I'm using this loop:
pdFrame = []
for dir, subdir, files in os.walk(path):
for file in files:
if glob2.fnmatch.fnmatch(file, '*tar.gz'):
columns = ['Gene_ID', file[:file.find('.')]]
df = pd.read_csv(os.path.join(dir, file), compression='gzip', sep='\t', names=columns, header=None)
df = df.set_index('Gene_ID')
for name, value in df.items():
pdFrame.append(value)
data_frame = pd.concat(pdFrame, axis=1, ignore_index=False)
data_frame.to_csv('final_samples.csv', header=True)
After running the above-mentioned code, I get the following error message:
"NameError Traceback (most recent call last)
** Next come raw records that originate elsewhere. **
/-- What an instruction assembles to decodes to it (R83, R84, R87). -/
theorem decode_encode {i : Instr} (hi : i.wf c = true) (h : encode i = some tx) : decode tx = i := by
  cases i with
  | register => cases h; exact decode_register rfl
  | cancel => cases h; exact decode_cancel rfl
  | reserved cw => cases h; exact decode_of_illegal (Bool.not_eq_true' _ ▸ hi)
  | _ => cases h <;> rfl

/-- What a well-formed instruction assembles to fits the port: the cases of the family EncodingFitsPort. -/
theorem encode_wf {i : Instr} (hi : i.wf c = true) (h : encode i = some tx) : tx.wf c = true := by
  cases i with
  | register => exact Laws.EncodingFitsPort.register _ _ _ _ c tx hi h
  | cancel => exact Laws.EncodingFitsPort.cancel _ c tx hi h
  | _ => cases h <;> exact Laws.bareCommand_wf c _

/-! ## A transaction as one number -/

theorem Transaction.wf_iff (c : Config) (tx : Transaction) : tx.wf c = true ↔
    tx.b < 2 ^ c.refW ∧ tx.c < 2 ^ c.refW ∧ tx.d < 2 ^ c.refW := by
  simp only [Transaction.wf, Config.fitsRef, Bool.and_eq_true, decide_eq_true_eq, and_assoc]

/-! A number `x + 2 ^ m * y` with `x` in its low `m` bits: how wide it is, and both parts read back. -/

theorem add_two_pow_mul_lt {x y m n : Nat} (hx : x < 2 ^ m) (hy : y < 2 ^ n) : x + 2 ^ m * y < 2 ^ (m + n) :=
  calc x + 2 ^ m * y < 2 ^ m * (y + 1) := by rw [Nat.mul_succ]; omega
    _ ≤ 2 ^ m * 2 ^ n := Nat.mul_le_mul_left _ hy
    _ = 2 ^ (m + n) := (Nat.pow_add ..).symm

theorem add_two_pow_mul_div {x m : Nat} (hx : x < 2 ^ m) (y : Nat) : (x + 2 ^ m * y) / 2 ^ m = y := by
  rw [Nat.add_mul_div_left _ _ (Nat.two_pow_pos m), Nat.div_eq_of_lt hx, Nat.zero_add]

theorem add_two_pow_mul_mod {x m : Nat} (hx : x < 2 ^ m) (y : Nat) : (x + 2 ^ m * y) % 2 ^ m = x := by
  rw [Nat.add_mul_mod_self_left, Nat.mod_eq_of_lt hx]

/-- A transaction that fits the port fits the number of bits of one (R80). -/
theorem toBits_lt (h : tx.wf c = true) : tx.toBits c.refW < 2 ^ transactionBits c.refW := by
  obtain ⟨hb, hc, hd⟩ := (Transaction.wf_iff c tx).mp h
  have hbits : transactionBits c.refW = 32 + (32 + (c.refW + (c.refW + c.refW))) := by
    rw [transactionBits]; omega
  rw [hbits]
  exact add_two_pow_mul_lt tx.cw.isLt (add_two_pow_mul_lt tx.a.isLt
    (add_two_pow_mul_lt hb (add_two_pow_mul_lt hc hd)))

theorem toBits_div_two_pow_32 (refW : Nat) (tx : Transaction) :
    tx.toBits refW / 2 ^ 32 = tx.a.toNat + 2 ^ 32 * (tx.b + 2 ^ refW * (tx.c + 2 ^ refW * tx.d)) :=
  add_two_pow_mul_div tx.cw.isLt _

theorem toBits_div_two_pow_64 (refW : Nat) (tx : Transaction) :
    tx.toBits refW / 2 ^ 64 = tx.b + 2 ^ refW * (tx.c + 2 ^ refW * tx.d) := by
  rw [show 2 ^ 64 = 2 ^ 32 * 2 ^ 32 from rfl, ← Nat.div_div_eq_div_mul, toBits_div_two_pow_32,
    add_two_pow_mul_div tx.a.isLt]

/-- The layout loses nothing of a transaction that fits the port (log 13). -/
theorem ofBits_toBits (h : tx.wf c = true) : Transaction.ofBits c.refW (tx.toBits c.refW) = tx := by
  obtain ⟨hb, hc, hd⟩ := (Transaction.wf_iff c tx).mp h
  have cw_eq : BitVec.ofNat 32 (tx.toBits c.refW) = tx.cw :=
    BitVec.eq_of_toNat_eq (add_two_pow_mul_mod tx.cw.isLt _)
  have a_eq : BitVec.ofNat 32 (tx.toBits c.refW / 2 ^ 32) = tx.a := by
    rw [toBits_div_two_pow_32]
    exact BitVec.eq_of_toNat_eq (add_two_pow_mul_mod tx.a.isLt _)
  have b_eq : tx.toBits c.refW / 2 ^ 64 % 2 ^ c.refW = tx.b := by
    rw [toBits_div_two_pow_64, add_two_pow_mul_mod hb]
  have c_eq : tx.toBits c.refW / 2 ^ (64 + c.refW) % 2 ^ c.refW = tx.c := by
    rw [Nat.pow_add, ← Nat.div_div_eq_div_mul, toBits_div_two_pow_64, add_two_pow_mul_div hb, add_two_pow_mul_mod hc]
  have d_eq : tx.toBits c.refW / 2 ^ (64 + 2 * c.refW) % 2 ^ c.refW = tx.d := by
    rw [Nat.two_mul, Nat.pow_add, Nat.pow_add, ← Nat.div_div_eq_div_mul, ← Nat.div_div_eq_div_mul,
      toBits_div_two_pow_64, add_two_pow_mul_div hb, add_two_pow_mul_div hc, Nat.mod_eq_of_lt hd]
  rw [Transaction.ofBits, cw_eq, a_eq, b_eq, c_eq, d_eq]

/-- A transaction of full length is neither too short nor too long (R64, R80). -/
theorem decodeBits_transactionBits (refW w : Nat) : decodeBits refW (transactionBits refW) w =
    .ok (decode (Transaction.ofBits refW (w % 2 ^ transactionBits refW))) := by
  rw [decodeBits, if_neg (by rw [transactionBits]; omega), if_neg (Nat.lt_irrefl _)]

/-- Settles O1: the number of bits cuts nothing off, the layout gives the transaction back, and decode inverts encode. -/
theorem decodeOfEncodedBitsIsInstruction : Obligations.DecodeOfEncodedBitsIsInstruction := by
  intro c i tx hi h
  have htx := encode_wf hi h
  rw [decodeBits_transactionBits, Nat.mod_eq_of_lt (toBits_lt htx), ofBits_toBits htx, decode_encode hi h]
<ipython-input-5-40ae48c7e923> in <module>()
10 pdFrame.append(value)
11 data_frame = pd.concat(pdFrame, axis=1, ignore_index=False)
---> 12 data_frame.to_csv('final_samples.csv', header=True)
13
14
NameError: name 'data_frame' is not defined"
From what I found so far, it seems like one of my variables is not being defined because my if clause is not being evaluated as true. I have tried initializing the data_frame variable outside of the loop, however that hasn't fixed the problem. Can someone possibly help me with this?
What I have tried:
I have tried using the following loop to check if my value is not null as follows:
pdFrame = []
data_frame = None
for dir, subdir, files in os.walk(path):
for file in files:
if glob2.fnmatch.fnmatch(file, '*.gz'):
columns = ['Gene_ID', file[:file.find('.')]]
df = pd.read_csv(os.path.join(dir, file), compression='gzip', sep='\t', names=columns, header=None)
df = df.set_index('Gene_ID')
for name, value in df.items():
pdFrame.append(value)
data_frame = pd.concat(pdFrame, axis=1, ignore_index=False)
if data_frame is not None:
data_frame.to_csv('final_samples.csv', header=True)